What you should do - Once the line with "setRoute (setRoute s" is found in the data, output it and each following line exactly, up to and including the line with "else if a = M.fnStat then", and nothing before or after.

Provided entries -
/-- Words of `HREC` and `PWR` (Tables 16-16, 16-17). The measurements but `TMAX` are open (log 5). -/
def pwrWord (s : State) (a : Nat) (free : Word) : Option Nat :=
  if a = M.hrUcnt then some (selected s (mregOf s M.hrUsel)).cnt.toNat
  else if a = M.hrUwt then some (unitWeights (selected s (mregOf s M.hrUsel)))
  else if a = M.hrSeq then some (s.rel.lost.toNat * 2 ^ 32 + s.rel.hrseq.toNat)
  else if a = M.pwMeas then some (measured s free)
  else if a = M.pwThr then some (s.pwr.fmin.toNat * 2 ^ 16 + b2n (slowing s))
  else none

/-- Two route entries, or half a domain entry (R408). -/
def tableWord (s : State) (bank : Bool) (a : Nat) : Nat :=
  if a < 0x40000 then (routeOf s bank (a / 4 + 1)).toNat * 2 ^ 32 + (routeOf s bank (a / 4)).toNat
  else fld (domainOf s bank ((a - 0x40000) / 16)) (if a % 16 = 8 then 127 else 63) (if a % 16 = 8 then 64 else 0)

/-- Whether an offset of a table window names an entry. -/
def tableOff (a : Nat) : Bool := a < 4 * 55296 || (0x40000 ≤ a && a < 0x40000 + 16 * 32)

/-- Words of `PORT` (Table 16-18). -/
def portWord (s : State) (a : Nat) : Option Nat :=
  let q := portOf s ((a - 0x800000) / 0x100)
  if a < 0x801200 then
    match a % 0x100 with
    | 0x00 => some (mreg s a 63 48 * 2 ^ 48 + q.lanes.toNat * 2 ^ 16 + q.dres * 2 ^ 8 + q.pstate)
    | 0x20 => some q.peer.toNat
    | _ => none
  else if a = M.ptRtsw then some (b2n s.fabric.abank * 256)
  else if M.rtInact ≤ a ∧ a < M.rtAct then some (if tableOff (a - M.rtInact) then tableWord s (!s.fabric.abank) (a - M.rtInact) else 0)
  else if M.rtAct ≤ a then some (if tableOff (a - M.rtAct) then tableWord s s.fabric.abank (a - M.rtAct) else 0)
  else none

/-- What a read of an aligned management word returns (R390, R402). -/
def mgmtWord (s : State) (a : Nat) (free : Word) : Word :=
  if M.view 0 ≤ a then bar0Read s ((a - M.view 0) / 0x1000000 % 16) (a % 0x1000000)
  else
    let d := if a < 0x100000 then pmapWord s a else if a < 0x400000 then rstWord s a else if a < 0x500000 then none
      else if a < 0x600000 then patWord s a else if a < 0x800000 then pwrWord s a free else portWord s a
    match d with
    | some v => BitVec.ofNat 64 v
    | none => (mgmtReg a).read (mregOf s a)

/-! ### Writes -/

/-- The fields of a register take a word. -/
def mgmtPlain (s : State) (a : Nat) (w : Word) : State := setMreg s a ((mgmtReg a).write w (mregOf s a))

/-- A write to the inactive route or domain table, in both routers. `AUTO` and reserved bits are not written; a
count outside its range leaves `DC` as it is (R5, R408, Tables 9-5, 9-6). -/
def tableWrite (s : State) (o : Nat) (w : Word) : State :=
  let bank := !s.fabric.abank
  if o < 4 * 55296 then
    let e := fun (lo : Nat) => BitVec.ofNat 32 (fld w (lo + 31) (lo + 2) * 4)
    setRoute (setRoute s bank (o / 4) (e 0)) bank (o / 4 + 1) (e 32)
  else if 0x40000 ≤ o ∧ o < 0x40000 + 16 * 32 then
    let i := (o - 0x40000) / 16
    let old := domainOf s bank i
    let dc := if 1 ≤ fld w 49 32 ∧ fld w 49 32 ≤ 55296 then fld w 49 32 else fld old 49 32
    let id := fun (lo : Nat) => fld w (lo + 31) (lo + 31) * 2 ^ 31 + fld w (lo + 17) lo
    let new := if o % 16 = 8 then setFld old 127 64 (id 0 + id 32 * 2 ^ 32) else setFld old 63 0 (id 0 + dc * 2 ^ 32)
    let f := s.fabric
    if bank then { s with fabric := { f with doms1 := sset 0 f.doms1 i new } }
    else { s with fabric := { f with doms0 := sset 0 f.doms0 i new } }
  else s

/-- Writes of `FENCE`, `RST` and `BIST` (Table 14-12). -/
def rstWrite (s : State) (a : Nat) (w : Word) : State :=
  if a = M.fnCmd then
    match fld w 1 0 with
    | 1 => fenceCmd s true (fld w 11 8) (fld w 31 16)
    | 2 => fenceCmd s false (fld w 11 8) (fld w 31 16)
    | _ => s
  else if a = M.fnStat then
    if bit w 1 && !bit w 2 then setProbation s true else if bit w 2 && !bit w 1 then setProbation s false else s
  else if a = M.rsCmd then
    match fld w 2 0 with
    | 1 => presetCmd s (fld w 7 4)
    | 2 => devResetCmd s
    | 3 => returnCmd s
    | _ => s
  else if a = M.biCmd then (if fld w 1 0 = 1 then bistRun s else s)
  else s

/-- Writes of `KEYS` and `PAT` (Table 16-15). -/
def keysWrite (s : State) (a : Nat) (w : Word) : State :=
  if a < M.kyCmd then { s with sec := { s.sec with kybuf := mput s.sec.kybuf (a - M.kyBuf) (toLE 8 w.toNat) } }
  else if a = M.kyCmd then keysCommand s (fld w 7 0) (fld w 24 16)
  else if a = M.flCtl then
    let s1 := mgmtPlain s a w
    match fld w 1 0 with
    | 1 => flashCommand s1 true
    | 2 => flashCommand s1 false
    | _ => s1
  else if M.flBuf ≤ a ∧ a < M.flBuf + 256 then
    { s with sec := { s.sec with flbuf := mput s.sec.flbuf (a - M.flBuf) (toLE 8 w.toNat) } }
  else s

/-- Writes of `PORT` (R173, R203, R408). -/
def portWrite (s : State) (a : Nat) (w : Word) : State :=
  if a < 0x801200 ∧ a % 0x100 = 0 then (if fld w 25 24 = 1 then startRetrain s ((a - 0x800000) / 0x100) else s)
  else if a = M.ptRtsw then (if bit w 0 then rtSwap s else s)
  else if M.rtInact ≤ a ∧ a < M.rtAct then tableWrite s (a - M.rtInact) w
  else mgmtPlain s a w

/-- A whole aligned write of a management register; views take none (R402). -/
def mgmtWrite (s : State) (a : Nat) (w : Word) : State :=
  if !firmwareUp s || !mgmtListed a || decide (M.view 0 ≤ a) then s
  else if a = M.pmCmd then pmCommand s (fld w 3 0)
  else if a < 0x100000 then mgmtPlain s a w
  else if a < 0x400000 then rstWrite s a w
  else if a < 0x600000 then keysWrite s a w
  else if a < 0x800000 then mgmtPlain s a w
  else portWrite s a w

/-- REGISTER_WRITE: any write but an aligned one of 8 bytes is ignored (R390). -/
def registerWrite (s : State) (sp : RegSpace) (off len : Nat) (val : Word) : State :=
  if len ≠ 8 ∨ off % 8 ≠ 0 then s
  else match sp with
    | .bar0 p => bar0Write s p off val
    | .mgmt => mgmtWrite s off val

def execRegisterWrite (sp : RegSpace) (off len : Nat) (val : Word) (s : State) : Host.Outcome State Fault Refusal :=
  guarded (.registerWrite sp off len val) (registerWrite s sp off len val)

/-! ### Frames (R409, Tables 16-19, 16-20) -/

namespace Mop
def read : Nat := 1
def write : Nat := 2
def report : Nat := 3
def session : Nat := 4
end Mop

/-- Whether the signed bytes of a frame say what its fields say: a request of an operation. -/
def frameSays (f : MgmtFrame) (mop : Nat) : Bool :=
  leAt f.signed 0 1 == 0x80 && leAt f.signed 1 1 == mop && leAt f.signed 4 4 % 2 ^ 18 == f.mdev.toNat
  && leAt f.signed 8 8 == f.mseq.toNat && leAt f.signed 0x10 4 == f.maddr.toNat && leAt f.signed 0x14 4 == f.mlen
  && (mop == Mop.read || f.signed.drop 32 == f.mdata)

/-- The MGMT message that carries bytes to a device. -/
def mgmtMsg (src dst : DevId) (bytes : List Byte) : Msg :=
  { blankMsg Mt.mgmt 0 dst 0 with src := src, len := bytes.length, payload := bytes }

...

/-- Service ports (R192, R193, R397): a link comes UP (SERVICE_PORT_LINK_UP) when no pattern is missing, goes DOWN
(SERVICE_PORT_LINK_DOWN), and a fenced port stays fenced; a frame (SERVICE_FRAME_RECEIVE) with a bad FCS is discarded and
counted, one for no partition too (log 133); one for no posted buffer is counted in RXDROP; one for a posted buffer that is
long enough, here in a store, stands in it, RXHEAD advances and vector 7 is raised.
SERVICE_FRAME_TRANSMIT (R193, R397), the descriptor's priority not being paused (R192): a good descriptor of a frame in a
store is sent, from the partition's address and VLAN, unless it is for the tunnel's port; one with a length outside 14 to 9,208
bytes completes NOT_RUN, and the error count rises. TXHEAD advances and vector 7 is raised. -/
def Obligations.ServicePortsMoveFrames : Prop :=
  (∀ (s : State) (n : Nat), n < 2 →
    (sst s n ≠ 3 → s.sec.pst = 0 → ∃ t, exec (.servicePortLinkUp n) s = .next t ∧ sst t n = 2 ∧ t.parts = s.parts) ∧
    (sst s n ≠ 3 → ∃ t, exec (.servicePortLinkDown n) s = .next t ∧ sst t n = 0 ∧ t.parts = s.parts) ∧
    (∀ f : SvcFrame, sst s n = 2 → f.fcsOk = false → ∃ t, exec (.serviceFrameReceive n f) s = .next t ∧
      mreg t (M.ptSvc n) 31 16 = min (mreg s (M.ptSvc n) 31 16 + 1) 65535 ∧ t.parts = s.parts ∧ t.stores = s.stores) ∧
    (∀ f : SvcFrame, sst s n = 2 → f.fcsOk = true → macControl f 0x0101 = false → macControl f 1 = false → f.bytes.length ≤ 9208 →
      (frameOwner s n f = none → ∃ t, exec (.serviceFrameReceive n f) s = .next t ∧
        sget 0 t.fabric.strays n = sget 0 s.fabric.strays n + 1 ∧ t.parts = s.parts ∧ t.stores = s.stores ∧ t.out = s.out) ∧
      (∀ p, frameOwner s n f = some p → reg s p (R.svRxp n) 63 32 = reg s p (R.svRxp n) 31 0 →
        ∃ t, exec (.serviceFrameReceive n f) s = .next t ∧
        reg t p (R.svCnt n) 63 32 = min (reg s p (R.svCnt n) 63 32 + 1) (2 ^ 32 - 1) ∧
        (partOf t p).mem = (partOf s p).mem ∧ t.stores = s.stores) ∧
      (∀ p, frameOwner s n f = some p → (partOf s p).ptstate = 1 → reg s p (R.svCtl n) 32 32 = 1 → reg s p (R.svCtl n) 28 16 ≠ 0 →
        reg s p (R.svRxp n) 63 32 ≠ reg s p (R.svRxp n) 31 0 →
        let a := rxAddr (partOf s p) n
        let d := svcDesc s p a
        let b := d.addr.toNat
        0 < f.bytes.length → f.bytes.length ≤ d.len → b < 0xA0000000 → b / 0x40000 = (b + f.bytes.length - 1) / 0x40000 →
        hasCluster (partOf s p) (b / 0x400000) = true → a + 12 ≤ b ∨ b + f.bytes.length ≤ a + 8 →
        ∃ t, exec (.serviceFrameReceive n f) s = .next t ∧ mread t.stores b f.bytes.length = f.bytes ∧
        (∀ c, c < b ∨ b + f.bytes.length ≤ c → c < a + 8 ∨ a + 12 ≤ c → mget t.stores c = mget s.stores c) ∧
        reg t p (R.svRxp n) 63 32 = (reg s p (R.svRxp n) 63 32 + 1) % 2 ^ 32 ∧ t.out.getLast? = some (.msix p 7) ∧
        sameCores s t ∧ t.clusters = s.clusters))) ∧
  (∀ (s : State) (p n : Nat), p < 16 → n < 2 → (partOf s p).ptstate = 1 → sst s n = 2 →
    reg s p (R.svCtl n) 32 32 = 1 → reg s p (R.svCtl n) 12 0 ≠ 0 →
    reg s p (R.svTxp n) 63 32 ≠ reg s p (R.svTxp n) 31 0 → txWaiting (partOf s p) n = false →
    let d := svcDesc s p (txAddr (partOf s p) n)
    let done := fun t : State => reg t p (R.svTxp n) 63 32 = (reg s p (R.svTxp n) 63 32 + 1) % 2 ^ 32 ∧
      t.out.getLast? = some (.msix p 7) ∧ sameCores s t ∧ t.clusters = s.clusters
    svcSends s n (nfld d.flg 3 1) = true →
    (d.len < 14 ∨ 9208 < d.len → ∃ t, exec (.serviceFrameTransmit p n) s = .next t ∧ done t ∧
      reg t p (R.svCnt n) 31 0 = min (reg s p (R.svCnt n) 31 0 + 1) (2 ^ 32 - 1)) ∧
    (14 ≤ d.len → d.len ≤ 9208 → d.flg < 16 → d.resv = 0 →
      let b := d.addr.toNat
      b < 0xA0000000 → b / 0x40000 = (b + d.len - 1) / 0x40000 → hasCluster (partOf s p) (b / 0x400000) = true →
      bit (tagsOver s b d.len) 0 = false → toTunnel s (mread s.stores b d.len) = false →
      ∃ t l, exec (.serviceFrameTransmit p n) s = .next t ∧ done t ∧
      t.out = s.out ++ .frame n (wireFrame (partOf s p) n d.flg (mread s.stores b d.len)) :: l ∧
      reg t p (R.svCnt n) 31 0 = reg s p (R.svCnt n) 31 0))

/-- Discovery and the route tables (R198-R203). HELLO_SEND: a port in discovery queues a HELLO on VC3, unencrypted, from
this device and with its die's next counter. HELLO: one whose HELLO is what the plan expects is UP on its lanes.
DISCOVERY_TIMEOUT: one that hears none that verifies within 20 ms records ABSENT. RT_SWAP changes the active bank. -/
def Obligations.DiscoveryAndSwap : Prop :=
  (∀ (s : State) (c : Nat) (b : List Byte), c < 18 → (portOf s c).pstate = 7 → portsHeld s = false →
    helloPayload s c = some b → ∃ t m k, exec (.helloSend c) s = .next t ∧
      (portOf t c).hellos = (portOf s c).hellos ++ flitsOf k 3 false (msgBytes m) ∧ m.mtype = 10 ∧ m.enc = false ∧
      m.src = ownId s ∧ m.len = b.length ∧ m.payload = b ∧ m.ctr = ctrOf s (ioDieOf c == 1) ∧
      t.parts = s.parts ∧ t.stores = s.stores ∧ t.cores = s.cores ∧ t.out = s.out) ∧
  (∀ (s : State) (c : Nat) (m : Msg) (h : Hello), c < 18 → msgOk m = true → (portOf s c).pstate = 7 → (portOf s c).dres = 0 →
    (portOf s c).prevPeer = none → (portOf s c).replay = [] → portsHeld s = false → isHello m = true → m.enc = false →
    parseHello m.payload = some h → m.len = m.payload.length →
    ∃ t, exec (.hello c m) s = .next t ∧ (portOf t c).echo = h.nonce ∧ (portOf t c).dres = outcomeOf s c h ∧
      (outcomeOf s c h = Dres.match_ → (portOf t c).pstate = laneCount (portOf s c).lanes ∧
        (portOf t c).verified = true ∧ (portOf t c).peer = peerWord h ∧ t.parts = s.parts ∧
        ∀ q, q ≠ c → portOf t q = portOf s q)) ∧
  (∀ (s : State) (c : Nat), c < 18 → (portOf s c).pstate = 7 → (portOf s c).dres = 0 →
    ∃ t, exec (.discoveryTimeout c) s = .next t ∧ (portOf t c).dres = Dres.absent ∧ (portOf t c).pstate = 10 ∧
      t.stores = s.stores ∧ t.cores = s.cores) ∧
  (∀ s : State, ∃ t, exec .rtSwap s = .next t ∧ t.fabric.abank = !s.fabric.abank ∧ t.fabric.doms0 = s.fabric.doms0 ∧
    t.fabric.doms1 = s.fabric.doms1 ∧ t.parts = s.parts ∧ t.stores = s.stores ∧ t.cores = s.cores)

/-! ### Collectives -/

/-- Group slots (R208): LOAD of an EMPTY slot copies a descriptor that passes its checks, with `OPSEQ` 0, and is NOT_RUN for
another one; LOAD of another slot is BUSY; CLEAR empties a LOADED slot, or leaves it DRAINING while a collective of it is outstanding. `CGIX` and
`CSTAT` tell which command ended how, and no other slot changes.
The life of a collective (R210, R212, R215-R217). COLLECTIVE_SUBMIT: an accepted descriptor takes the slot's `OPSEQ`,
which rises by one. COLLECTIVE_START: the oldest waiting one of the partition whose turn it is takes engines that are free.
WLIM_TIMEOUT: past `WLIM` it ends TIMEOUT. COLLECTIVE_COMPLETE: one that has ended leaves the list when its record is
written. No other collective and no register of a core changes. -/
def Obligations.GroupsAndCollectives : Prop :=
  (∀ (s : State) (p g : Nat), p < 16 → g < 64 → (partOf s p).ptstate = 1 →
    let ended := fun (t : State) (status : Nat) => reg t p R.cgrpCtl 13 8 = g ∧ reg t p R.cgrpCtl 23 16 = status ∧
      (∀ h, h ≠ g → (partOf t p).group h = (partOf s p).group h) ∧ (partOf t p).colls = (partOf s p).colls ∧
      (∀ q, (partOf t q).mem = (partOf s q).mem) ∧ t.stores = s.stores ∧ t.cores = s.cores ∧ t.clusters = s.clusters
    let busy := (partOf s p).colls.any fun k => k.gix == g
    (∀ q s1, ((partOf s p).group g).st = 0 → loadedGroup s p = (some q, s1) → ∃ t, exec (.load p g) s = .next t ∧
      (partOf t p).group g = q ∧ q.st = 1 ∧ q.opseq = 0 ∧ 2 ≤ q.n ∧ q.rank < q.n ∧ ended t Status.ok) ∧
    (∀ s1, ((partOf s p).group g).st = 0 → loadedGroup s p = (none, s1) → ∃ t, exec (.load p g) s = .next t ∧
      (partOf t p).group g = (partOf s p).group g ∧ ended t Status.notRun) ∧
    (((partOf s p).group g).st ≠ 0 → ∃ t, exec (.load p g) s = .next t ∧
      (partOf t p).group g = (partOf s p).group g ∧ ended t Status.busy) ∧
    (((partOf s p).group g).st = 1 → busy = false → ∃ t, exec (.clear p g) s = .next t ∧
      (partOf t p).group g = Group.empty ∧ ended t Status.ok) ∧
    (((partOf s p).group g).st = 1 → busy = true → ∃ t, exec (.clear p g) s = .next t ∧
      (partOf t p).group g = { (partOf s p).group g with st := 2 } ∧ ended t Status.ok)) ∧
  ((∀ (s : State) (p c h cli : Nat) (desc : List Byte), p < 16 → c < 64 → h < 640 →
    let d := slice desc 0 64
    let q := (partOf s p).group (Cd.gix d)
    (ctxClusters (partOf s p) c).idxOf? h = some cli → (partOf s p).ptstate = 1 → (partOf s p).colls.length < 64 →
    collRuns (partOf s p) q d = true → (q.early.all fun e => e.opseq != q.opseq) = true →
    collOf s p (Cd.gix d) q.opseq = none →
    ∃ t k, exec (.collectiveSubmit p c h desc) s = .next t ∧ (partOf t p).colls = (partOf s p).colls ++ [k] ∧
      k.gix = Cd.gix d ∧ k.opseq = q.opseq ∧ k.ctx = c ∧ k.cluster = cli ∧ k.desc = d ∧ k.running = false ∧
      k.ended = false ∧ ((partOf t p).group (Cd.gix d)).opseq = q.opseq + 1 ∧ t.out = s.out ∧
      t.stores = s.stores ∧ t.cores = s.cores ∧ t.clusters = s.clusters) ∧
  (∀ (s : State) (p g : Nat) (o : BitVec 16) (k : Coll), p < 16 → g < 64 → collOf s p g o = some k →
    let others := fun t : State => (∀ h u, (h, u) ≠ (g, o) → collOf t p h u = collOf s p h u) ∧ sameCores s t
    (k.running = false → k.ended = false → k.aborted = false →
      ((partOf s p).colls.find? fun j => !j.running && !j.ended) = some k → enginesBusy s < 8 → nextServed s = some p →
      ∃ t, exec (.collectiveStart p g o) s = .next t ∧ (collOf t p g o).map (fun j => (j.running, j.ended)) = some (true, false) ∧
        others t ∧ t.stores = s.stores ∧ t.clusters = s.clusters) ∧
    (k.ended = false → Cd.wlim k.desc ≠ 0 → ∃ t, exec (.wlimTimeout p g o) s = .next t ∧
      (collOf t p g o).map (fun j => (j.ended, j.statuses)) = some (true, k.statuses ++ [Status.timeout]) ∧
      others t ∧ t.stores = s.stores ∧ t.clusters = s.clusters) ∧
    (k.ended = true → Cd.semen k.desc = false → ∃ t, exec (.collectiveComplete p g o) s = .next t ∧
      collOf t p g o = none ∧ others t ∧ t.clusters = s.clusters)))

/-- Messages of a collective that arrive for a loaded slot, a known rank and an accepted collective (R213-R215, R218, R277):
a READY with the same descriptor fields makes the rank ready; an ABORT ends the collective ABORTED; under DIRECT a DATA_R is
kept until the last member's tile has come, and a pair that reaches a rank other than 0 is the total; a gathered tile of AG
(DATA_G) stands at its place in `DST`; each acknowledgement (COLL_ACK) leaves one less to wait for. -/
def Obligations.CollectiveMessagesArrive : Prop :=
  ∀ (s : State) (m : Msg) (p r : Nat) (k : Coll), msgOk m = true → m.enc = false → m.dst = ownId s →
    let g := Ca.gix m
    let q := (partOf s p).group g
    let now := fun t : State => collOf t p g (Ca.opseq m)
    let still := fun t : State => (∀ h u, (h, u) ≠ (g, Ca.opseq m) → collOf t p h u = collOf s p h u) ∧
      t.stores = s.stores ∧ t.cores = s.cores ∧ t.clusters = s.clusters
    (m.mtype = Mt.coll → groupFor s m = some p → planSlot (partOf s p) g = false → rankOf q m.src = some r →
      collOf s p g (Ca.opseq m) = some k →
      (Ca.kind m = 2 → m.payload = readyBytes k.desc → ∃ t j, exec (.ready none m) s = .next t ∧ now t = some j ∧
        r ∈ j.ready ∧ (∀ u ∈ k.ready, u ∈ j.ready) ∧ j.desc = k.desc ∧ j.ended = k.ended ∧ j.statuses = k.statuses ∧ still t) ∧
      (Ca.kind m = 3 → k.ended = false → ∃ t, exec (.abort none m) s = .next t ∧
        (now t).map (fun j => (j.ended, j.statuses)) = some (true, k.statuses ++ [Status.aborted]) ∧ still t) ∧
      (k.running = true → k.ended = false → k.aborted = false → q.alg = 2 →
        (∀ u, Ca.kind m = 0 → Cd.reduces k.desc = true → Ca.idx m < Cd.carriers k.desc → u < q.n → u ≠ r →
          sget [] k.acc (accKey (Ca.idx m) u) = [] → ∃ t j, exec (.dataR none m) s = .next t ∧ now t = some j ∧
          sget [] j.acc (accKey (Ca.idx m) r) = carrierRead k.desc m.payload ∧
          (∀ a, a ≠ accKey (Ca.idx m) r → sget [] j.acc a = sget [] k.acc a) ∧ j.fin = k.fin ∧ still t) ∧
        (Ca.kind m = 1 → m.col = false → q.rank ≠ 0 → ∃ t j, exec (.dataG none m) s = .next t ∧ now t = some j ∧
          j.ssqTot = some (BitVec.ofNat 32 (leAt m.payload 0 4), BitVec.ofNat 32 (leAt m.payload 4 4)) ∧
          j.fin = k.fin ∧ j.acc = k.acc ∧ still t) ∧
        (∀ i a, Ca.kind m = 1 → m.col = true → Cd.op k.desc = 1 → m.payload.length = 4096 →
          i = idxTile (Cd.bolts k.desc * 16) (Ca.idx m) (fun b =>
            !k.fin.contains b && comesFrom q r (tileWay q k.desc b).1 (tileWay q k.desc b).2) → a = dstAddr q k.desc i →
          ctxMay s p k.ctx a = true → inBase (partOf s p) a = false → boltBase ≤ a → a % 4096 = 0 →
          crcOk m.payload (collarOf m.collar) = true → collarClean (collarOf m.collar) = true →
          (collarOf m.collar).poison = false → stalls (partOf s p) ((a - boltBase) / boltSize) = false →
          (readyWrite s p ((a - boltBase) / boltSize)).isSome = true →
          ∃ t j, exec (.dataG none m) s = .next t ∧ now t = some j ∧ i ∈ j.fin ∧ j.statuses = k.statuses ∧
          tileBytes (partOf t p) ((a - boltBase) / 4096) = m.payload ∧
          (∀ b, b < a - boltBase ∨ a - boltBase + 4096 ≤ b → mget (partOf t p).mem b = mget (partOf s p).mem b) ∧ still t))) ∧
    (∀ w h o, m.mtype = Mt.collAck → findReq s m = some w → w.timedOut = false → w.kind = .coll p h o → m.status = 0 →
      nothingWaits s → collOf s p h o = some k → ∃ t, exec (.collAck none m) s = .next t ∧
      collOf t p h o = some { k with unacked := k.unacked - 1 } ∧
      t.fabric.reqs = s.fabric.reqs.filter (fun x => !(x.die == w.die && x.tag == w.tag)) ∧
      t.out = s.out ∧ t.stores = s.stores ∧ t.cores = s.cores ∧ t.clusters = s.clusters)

Exercise result -
    setRoute (setRoute s bank (o / 4) (e 0)) bank (o / 4 + 1) (e 32)
  else if 0x40000 ≤ o ∧ o < 0x40000 + 16 * 32 then
    let i := (o - 0x40000) / 16
    let old := domainOf s bank i
    let dc := if 1 ≤ fld w 49 32 ∧ fld w 49 32 ≤ 55296 then fld w 49 32 else fld old 49 32
    let id := fun (lo : Nat) => fld w (lo + 31) (lo + 31) * 2 ^ 31 + fld w (lo + 17) lo
    let new := if o % 16 = 8 then setFld old 127 64 (id 0 + id 32 * 2 ^ 32) else setFld old 63 0 (id 0 + dc * 2 ^ 32)
    let f := s.fabric
    if bank then { s with fabric := { f with doms1 := sset 0 f.doms1 i new } }
    else { s with fabric := { f with doms0 := sset 0 f.doms0 i new } }
  else s

/-- Writes of `FENCE`, `RST` and `BIST` (Table 14-12). -/
def rstWrite (s : State) (a : Nat) (w : Word) : State :=
  if a = M.fnCmd then
    match fld w 1 0 with
    | 1 => fenceCmd s true (fld w 11 8) (fld w 31 16)
    | 2 => fenceCmd s false (fld w 11 8) (fld w 31 16)
    | _ => s
  else if a = M.fnStat then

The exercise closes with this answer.